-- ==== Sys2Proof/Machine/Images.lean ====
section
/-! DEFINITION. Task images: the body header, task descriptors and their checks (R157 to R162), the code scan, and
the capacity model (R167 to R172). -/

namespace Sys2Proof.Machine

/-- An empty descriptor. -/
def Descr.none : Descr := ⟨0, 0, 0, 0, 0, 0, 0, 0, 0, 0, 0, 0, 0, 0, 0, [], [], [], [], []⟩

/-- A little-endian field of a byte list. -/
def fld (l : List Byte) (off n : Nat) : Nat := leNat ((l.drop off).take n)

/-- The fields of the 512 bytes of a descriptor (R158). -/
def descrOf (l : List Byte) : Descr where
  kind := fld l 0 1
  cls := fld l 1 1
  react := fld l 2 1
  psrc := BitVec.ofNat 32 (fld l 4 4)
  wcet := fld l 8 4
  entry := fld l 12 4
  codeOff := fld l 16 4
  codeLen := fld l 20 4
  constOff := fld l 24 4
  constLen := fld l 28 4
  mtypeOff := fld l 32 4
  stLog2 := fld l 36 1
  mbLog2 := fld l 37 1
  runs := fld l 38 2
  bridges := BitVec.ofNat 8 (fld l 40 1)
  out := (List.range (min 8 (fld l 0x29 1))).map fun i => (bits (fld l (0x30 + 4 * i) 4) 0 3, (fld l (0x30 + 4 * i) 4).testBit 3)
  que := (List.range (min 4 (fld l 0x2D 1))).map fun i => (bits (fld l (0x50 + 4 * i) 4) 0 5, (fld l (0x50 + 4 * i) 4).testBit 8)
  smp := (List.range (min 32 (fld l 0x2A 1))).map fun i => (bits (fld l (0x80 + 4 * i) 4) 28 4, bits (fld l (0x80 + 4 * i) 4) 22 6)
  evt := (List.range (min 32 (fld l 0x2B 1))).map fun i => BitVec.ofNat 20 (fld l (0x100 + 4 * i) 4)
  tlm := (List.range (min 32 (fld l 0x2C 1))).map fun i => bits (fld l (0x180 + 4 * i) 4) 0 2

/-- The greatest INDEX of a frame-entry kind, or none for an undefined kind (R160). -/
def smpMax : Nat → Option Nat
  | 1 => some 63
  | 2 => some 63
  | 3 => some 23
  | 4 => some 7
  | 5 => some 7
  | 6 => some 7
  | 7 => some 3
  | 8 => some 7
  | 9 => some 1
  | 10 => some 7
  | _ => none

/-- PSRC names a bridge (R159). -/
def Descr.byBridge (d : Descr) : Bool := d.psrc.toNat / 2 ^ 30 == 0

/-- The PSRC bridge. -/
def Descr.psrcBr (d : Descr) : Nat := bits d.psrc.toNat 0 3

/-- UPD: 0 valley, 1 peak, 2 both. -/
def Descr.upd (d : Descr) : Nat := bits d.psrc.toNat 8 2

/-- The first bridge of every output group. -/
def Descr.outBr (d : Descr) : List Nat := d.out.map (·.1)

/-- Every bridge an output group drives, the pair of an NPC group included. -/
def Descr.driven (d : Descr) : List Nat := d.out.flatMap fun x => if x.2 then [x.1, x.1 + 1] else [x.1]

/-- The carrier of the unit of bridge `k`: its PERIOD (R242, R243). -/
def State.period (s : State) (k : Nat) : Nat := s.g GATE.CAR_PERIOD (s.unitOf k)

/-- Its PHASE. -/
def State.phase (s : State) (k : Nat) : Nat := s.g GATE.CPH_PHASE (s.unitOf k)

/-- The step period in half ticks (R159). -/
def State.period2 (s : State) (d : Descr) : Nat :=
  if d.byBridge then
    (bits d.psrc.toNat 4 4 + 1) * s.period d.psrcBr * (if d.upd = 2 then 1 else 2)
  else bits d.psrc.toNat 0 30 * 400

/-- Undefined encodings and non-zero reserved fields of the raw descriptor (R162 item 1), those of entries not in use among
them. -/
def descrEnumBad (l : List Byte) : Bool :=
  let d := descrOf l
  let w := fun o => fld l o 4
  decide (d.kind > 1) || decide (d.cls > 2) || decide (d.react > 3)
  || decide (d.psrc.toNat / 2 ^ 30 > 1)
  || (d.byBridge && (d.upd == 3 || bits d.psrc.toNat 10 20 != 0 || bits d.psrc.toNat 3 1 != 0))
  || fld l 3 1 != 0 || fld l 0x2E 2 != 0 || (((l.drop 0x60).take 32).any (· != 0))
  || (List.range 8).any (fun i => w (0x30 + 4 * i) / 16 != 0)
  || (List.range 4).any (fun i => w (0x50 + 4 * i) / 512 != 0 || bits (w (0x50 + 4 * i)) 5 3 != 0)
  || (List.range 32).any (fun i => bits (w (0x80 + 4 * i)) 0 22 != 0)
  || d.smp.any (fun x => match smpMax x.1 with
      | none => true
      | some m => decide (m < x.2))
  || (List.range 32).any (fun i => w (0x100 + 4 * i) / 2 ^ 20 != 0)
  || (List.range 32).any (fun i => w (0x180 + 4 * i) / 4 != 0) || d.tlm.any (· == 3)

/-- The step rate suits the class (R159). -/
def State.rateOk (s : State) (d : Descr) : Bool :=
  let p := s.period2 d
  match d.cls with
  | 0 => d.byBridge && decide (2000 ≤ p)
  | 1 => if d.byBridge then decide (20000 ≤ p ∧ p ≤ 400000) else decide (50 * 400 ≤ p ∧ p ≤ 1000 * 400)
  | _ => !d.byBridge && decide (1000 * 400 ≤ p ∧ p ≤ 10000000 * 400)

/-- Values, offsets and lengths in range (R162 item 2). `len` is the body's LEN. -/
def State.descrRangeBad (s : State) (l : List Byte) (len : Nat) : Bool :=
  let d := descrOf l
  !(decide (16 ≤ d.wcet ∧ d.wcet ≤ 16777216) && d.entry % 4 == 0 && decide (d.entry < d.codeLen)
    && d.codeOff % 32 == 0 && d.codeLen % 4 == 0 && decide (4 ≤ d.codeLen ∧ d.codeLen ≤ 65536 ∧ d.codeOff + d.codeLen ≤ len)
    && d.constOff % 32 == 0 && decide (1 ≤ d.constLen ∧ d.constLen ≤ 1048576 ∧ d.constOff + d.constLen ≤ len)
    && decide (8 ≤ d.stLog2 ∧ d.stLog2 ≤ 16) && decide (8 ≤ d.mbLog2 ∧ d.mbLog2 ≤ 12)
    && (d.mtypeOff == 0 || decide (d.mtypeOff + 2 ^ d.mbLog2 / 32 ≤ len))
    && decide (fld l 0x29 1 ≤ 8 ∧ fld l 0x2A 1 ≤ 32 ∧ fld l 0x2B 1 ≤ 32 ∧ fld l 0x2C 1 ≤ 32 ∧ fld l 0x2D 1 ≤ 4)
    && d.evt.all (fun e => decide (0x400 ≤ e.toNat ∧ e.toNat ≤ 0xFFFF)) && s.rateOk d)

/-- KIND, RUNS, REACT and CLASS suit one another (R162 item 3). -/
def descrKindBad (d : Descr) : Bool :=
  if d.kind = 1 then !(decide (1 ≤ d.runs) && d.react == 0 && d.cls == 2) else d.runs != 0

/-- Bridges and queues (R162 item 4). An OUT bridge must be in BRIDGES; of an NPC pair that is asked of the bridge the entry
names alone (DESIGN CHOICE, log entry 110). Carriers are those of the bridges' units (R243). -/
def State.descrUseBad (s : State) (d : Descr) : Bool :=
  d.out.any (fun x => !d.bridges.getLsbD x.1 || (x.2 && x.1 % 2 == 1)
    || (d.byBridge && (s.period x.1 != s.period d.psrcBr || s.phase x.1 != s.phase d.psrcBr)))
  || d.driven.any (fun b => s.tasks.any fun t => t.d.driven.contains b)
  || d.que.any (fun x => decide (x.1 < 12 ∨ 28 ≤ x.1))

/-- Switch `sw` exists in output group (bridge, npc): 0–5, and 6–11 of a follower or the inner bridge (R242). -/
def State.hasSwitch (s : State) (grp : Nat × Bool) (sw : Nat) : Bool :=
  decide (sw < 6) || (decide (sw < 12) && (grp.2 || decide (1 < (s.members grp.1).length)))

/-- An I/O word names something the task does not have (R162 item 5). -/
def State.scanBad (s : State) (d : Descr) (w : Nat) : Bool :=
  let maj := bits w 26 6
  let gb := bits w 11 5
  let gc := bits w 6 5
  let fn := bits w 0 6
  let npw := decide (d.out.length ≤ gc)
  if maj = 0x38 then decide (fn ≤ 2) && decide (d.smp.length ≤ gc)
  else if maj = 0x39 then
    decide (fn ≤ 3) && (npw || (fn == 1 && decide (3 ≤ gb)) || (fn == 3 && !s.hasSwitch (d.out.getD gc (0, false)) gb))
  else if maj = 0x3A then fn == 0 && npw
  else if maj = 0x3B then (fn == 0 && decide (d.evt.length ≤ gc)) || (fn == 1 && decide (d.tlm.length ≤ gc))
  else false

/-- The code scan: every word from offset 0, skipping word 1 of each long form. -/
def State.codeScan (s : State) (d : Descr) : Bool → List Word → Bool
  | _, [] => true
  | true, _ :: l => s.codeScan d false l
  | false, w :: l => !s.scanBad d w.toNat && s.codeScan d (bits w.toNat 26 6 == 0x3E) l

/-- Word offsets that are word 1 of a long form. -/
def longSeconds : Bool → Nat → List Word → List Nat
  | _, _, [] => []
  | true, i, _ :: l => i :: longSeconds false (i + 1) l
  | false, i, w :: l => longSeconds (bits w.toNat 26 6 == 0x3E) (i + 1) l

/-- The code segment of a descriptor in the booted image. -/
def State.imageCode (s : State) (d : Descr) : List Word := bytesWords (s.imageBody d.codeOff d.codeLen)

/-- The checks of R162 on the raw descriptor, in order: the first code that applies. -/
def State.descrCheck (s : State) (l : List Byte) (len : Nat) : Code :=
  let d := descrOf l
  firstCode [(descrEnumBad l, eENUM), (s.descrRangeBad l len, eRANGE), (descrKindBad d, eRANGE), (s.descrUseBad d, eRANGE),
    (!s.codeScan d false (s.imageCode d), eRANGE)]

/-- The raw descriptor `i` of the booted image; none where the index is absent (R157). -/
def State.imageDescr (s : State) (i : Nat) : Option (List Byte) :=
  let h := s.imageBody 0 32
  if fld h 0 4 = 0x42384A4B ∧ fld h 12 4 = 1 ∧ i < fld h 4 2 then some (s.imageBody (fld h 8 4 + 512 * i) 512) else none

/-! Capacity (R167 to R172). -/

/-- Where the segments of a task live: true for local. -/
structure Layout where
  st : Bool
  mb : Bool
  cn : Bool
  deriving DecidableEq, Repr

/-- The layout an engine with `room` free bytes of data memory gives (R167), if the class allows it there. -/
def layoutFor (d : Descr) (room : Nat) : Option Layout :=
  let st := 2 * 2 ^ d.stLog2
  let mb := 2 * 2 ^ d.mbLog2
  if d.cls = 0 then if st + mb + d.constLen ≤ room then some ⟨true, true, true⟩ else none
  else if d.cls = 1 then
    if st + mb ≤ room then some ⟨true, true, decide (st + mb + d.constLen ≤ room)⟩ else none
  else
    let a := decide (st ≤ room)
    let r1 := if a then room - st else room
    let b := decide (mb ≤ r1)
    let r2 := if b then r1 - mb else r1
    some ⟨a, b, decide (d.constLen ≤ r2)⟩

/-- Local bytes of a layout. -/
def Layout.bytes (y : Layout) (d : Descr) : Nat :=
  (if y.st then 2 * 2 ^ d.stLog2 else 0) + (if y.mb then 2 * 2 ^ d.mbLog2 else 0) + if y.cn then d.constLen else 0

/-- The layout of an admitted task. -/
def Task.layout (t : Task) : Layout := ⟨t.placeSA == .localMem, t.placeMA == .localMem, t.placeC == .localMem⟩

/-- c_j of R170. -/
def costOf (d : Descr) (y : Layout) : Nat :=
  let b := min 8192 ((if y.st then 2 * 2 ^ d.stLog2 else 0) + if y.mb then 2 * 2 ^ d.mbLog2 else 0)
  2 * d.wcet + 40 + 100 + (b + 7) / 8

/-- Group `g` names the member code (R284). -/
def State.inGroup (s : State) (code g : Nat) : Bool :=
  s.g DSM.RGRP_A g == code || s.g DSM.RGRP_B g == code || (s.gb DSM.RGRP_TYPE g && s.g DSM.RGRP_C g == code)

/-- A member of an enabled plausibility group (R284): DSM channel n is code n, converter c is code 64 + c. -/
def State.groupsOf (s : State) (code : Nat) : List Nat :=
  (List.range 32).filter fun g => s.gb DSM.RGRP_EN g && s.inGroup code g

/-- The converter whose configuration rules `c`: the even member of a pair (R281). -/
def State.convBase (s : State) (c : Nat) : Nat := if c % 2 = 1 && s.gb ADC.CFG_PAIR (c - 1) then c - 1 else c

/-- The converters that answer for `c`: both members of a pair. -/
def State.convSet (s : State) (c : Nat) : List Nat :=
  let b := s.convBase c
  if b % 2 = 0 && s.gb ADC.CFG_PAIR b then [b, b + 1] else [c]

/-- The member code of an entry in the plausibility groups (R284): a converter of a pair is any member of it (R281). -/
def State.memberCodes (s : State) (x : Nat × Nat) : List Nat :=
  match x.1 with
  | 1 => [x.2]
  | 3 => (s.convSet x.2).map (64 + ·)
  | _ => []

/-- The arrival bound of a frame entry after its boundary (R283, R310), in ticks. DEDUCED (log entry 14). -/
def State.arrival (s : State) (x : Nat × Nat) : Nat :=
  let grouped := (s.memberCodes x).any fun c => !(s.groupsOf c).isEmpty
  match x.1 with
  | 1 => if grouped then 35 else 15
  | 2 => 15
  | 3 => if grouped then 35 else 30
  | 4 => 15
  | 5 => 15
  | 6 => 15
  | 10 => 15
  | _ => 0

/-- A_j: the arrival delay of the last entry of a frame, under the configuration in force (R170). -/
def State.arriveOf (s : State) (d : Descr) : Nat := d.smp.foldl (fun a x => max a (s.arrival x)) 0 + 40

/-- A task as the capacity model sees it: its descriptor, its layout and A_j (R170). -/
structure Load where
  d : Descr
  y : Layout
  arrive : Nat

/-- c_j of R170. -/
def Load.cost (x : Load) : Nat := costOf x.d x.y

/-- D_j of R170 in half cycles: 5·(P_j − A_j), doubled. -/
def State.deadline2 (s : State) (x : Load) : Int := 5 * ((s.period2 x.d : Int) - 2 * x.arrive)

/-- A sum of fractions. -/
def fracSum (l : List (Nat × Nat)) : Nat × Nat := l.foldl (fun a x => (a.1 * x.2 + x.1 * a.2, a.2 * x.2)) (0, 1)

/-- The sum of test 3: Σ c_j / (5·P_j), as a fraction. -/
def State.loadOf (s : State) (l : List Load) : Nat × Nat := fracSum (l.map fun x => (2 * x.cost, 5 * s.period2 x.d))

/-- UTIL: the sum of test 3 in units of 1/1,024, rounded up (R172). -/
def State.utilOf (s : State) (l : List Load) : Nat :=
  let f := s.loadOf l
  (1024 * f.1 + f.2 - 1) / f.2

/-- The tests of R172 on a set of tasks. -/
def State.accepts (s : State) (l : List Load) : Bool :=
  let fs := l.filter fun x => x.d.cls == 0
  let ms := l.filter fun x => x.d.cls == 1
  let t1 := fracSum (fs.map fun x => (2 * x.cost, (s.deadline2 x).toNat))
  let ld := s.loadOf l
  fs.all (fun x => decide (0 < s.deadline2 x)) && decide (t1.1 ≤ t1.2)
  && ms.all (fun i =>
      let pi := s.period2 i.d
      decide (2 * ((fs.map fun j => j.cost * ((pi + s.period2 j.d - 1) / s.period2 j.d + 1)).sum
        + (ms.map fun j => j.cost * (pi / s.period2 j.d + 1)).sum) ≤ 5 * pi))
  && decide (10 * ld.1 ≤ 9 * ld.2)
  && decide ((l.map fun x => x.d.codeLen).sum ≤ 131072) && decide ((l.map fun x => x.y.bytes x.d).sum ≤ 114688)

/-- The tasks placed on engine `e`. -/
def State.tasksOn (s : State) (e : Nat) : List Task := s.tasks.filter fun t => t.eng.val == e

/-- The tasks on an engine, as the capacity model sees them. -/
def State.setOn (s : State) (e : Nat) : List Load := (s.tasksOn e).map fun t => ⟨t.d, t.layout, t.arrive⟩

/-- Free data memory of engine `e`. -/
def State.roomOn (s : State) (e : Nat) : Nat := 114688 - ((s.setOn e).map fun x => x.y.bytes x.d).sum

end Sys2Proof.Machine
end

* Problem to work on *
Word for word, output the lines of the data from its first line through the line where "runs := fld l 38 2" appears, and stop there.

* Response to the task *
-- ==== Sys2Proof/Machine/Images.lean ====
section
/-! DEFINITION. Task images: the body header, task descriptors and their checks (R157 to R162), the code scan, and
the capacity model (R167 to R172). -/

namespace Sys2Proof.Machine

/-- An empty descriptor. -/
def Descr.none : Descr := ⟨0, 0, 0, 0, 0, 0, 0, 0, 0, 0, 0, 0, 0, 0, 0, [], [], [], [], []⟩

/-- A little-endian field of a byte list. -/
def fld (l : List Byte) (off n : Nat) : Nat := leNat ((l.drop off).take n)

/-- The fields of the 512 bytes of a descriptor (R158). -/
def descrOf (l : List Byte) : Descr where
  kind := fld l 0 1
  cls := fld l 1 1
  react := fld l 2 1
  psrc := BitVec.ofNat 32 (fld l 4 4)
  wcet := fld l 8 4
  entry := fld l 12 4
  codeOff := fld l 16 4
  codeLen := fld l 20 4
  constOff := fld l 24 4
  constLen := fld l 28 4
  mtypeOff := fld l 32 4
  stLog2 := fld l 36 1
  mbLog2 := fld l 37 1
  runs := fld l 38 2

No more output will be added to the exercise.